* _Work to complete_
Using the data below, find how many lines include the word "count" and report that figure alone.

* _Information given_
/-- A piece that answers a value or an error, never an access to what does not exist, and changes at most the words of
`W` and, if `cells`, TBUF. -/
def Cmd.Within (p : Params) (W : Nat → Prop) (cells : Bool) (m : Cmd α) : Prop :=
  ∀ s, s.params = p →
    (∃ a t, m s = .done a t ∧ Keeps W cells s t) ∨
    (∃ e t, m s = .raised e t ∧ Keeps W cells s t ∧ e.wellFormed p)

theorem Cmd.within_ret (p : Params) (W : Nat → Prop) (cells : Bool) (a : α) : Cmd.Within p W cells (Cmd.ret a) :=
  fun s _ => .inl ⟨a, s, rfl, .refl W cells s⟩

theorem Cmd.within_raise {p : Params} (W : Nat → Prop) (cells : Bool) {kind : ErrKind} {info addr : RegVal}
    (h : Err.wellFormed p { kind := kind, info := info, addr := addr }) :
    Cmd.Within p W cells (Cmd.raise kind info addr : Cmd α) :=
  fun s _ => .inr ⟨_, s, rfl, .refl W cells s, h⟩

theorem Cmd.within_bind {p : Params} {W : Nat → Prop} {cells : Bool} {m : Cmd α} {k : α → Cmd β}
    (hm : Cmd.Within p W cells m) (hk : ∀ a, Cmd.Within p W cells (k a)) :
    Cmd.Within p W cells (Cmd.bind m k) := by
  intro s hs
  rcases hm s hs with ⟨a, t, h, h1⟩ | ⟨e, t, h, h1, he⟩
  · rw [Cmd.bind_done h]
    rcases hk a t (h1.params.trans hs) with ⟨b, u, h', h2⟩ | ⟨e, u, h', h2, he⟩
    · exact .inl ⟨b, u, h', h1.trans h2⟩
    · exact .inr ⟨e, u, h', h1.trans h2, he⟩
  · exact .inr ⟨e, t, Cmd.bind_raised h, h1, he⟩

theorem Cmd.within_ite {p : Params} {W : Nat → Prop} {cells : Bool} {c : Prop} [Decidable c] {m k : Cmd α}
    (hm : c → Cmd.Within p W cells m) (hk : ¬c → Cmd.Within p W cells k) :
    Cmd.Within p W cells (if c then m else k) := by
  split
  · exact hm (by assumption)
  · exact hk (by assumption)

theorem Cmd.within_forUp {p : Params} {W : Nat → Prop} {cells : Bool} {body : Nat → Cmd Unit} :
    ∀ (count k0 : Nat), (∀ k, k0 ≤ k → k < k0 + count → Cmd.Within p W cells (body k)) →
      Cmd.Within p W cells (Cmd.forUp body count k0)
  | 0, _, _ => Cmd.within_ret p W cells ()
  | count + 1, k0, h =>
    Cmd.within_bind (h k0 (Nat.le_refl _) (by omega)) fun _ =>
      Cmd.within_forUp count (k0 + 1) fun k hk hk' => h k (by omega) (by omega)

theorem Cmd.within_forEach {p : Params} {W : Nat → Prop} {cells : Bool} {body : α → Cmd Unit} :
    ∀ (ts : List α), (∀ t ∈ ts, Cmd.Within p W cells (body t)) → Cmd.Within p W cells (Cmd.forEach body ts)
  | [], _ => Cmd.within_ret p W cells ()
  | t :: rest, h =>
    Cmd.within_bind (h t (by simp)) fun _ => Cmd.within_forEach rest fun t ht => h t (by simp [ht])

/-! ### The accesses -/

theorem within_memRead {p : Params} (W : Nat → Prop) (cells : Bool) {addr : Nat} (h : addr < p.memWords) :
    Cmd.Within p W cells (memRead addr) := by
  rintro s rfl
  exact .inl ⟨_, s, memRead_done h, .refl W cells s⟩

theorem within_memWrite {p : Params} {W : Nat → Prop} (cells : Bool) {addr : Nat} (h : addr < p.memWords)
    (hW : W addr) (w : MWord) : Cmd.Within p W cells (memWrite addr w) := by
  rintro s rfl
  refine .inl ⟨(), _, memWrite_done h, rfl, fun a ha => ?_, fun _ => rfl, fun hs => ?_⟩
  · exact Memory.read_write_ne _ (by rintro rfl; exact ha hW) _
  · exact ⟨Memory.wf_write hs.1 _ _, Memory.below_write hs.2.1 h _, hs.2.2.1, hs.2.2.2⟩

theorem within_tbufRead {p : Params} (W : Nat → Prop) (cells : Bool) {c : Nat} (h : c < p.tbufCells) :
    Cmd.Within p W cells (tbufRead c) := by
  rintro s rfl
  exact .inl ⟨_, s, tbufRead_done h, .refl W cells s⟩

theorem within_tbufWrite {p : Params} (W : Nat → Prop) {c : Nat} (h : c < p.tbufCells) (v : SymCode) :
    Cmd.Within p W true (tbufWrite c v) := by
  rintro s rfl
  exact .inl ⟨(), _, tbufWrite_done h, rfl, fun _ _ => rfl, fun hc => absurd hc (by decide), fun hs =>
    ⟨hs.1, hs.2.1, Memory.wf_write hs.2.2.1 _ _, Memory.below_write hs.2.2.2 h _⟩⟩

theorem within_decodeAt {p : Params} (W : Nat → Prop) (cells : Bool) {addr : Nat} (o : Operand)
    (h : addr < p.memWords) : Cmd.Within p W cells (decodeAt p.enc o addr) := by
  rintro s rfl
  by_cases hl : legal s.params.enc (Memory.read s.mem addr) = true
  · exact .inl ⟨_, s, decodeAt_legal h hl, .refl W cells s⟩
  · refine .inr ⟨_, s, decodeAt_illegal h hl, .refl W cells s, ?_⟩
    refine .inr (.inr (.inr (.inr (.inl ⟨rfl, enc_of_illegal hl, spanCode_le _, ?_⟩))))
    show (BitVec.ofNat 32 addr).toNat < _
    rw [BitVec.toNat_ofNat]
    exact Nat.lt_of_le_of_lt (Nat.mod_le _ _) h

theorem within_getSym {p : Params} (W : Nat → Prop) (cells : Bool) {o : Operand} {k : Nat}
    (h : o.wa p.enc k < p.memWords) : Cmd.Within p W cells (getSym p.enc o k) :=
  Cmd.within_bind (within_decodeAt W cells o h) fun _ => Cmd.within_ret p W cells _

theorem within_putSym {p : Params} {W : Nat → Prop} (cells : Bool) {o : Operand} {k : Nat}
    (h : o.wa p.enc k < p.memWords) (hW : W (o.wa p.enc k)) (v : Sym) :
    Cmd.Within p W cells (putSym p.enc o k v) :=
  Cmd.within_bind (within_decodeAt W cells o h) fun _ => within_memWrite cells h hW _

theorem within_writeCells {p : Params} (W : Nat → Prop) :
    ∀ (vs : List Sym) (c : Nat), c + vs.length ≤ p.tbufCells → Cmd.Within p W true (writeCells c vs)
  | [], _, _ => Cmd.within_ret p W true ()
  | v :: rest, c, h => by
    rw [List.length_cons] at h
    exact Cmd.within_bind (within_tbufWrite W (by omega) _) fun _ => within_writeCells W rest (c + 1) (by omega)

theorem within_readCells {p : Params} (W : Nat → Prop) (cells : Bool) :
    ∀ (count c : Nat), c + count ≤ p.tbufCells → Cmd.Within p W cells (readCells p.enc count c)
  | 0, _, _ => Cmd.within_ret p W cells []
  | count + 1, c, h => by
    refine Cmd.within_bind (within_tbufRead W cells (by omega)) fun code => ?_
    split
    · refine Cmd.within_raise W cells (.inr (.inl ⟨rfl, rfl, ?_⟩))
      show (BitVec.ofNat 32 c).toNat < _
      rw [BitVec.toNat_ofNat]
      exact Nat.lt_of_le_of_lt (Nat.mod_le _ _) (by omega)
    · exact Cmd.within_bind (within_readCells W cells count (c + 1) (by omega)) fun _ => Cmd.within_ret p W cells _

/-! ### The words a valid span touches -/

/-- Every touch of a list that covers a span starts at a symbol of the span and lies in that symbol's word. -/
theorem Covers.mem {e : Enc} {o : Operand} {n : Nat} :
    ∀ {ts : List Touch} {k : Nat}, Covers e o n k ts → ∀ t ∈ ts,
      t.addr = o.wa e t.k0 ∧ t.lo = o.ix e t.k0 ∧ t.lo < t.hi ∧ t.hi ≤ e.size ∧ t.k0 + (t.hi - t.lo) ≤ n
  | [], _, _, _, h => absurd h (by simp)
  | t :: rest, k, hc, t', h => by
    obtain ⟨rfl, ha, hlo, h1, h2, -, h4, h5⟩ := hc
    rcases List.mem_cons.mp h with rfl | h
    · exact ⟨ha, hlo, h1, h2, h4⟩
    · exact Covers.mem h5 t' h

* _Task solution_
7